● ACTIVITY
In the listing below, the lines from the first through the one with "R36: serving all" are to be copied word for word.

:: MATERIALS PROVIDED ::

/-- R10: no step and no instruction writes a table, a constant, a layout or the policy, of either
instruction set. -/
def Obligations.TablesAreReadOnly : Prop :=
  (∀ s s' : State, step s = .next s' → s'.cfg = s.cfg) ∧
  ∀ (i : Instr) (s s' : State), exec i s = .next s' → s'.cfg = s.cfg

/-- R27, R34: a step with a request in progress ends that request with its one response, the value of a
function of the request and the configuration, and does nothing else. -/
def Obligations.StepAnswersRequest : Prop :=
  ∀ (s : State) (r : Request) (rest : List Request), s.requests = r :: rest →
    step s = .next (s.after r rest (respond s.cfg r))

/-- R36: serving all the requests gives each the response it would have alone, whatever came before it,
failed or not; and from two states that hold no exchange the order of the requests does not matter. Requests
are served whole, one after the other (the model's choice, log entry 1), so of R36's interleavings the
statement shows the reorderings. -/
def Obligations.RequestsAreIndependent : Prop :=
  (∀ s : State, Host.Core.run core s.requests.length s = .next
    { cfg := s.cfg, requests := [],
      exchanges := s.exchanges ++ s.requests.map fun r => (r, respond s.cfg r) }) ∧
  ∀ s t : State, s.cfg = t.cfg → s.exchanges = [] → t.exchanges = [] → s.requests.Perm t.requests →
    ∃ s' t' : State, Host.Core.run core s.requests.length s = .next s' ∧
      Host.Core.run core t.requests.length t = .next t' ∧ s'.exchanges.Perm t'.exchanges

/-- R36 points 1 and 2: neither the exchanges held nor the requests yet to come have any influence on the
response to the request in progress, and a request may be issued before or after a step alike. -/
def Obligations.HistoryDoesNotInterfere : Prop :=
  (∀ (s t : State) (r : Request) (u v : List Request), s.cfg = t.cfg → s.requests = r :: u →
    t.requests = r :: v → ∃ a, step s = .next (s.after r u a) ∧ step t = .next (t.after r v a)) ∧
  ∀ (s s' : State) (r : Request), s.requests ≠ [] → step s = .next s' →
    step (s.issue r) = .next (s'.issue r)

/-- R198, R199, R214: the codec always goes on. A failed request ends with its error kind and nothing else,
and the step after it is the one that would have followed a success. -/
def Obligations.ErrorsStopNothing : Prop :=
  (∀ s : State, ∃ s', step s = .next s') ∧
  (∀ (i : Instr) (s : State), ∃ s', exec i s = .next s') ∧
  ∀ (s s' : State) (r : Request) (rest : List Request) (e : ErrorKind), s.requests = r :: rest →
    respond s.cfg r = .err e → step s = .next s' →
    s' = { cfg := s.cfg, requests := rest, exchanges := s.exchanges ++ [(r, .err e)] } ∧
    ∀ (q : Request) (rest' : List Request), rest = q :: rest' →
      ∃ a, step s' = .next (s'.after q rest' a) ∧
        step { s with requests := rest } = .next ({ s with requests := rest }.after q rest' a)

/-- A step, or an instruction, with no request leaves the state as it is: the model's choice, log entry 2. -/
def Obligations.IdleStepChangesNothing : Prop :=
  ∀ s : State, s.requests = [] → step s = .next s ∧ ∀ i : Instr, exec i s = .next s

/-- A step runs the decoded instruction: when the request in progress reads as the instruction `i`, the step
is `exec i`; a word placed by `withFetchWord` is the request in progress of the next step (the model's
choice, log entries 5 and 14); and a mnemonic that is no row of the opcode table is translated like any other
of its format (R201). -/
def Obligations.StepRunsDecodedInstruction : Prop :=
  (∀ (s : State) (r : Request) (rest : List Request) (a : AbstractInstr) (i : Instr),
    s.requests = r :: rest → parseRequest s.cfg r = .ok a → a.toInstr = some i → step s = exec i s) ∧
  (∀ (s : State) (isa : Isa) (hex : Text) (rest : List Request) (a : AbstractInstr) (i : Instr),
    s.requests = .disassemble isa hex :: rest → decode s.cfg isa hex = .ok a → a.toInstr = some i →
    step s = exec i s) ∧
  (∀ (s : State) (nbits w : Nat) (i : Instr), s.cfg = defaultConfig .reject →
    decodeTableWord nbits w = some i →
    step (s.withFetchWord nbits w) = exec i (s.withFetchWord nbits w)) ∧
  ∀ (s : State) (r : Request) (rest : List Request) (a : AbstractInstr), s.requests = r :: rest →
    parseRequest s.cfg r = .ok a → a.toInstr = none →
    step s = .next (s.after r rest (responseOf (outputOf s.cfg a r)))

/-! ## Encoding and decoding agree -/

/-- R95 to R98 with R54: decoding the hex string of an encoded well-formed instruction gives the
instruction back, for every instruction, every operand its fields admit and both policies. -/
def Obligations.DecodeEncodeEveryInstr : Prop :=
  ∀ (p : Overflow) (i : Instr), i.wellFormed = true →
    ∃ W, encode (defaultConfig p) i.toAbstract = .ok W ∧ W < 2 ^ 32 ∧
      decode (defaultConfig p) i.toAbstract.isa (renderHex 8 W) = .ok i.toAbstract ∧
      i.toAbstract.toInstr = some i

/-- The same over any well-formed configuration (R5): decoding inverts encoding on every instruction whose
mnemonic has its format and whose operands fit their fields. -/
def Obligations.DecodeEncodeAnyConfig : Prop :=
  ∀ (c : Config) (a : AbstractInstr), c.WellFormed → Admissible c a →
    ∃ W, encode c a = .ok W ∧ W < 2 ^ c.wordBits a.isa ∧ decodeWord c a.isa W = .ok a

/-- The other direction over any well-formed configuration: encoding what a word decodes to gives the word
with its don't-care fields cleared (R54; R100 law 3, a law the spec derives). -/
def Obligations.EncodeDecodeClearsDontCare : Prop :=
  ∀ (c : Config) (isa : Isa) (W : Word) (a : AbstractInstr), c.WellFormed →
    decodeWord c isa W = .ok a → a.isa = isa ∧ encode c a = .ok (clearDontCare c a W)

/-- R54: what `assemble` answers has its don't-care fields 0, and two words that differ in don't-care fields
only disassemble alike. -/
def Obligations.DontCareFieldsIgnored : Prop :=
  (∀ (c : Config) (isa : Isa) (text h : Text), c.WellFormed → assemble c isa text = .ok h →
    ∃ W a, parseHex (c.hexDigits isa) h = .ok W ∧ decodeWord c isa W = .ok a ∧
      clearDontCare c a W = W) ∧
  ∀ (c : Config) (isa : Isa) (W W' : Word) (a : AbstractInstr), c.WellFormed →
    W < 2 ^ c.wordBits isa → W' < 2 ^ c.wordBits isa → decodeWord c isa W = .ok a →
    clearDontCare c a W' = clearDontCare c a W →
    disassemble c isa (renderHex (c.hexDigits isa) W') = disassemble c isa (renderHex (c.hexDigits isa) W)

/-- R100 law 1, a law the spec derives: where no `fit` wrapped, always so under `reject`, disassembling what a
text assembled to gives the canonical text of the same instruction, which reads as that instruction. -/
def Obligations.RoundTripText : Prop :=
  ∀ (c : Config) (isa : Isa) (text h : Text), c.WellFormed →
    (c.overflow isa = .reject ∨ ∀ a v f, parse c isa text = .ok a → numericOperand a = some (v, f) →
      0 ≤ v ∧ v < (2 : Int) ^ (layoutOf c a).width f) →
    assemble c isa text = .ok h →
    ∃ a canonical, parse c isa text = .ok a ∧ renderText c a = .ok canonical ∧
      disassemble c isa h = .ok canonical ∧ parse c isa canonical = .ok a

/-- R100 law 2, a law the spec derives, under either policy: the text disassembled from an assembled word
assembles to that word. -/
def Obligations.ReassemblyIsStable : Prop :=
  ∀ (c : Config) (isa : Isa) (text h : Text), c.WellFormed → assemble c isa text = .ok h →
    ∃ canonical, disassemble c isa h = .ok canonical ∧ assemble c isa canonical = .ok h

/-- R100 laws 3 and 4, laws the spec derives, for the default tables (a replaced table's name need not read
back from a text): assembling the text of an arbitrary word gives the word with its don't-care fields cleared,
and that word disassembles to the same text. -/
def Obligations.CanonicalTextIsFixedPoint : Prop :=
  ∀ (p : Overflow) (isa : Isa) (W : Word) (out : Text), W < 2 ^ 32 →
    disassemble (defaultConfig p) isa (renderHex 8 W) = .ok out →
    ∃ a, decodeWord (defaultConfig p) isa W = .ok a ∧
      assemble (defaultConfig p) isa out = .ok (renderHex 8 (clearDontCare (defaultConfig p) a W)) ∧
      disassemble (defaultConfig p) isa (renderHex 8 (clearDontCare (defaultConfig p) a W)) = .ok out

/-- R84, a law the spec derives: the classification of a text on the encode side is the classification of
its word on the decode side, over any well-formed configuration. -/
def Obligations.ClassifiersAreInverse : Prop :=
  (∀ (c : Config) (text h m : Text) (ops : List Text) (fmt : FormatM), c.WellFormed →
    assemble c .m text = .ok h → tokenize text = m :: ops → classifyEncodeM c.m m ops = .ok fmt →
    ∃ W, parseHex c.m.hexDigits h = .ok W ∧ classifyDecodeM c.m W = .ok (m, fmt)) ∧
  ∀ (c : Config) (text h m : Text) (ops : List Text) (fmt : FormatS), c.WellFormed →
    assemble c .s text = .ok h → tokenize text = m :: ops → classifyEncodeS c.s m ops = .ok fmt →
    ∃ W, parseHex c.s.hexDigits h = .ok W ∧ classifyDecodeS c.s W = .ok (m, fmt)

:::

● TASK OUTPUT
/-- R10: no step and no instruction writes a table, a constant, a layout or the policy, of either
instruction set. -/
def Obligations.TablesAreReadOnly : Prop :=
  (∀ s s' : State, step s = .next s' → s'.cfg = s.cfg) ∧
  ∀ (i : Instr) (s s' : State), exec i s = .next s' → s'.cfg = s.cfg

/-- R27, R34: a step with a request in progress ends that request with its one response, the value of a
function of the request and the configuration, and does nothing else. -/
def Obligations.StepAnswersRequest : Prop :=
  ∀ (s : State) (r : Request) (rest : List Request), s.requests = r :: rest →
    step s = .next (s.after r rest (respond s.cfg r))

/-- R36: serving all the requests gives each the response it would have alone, whatever came before it,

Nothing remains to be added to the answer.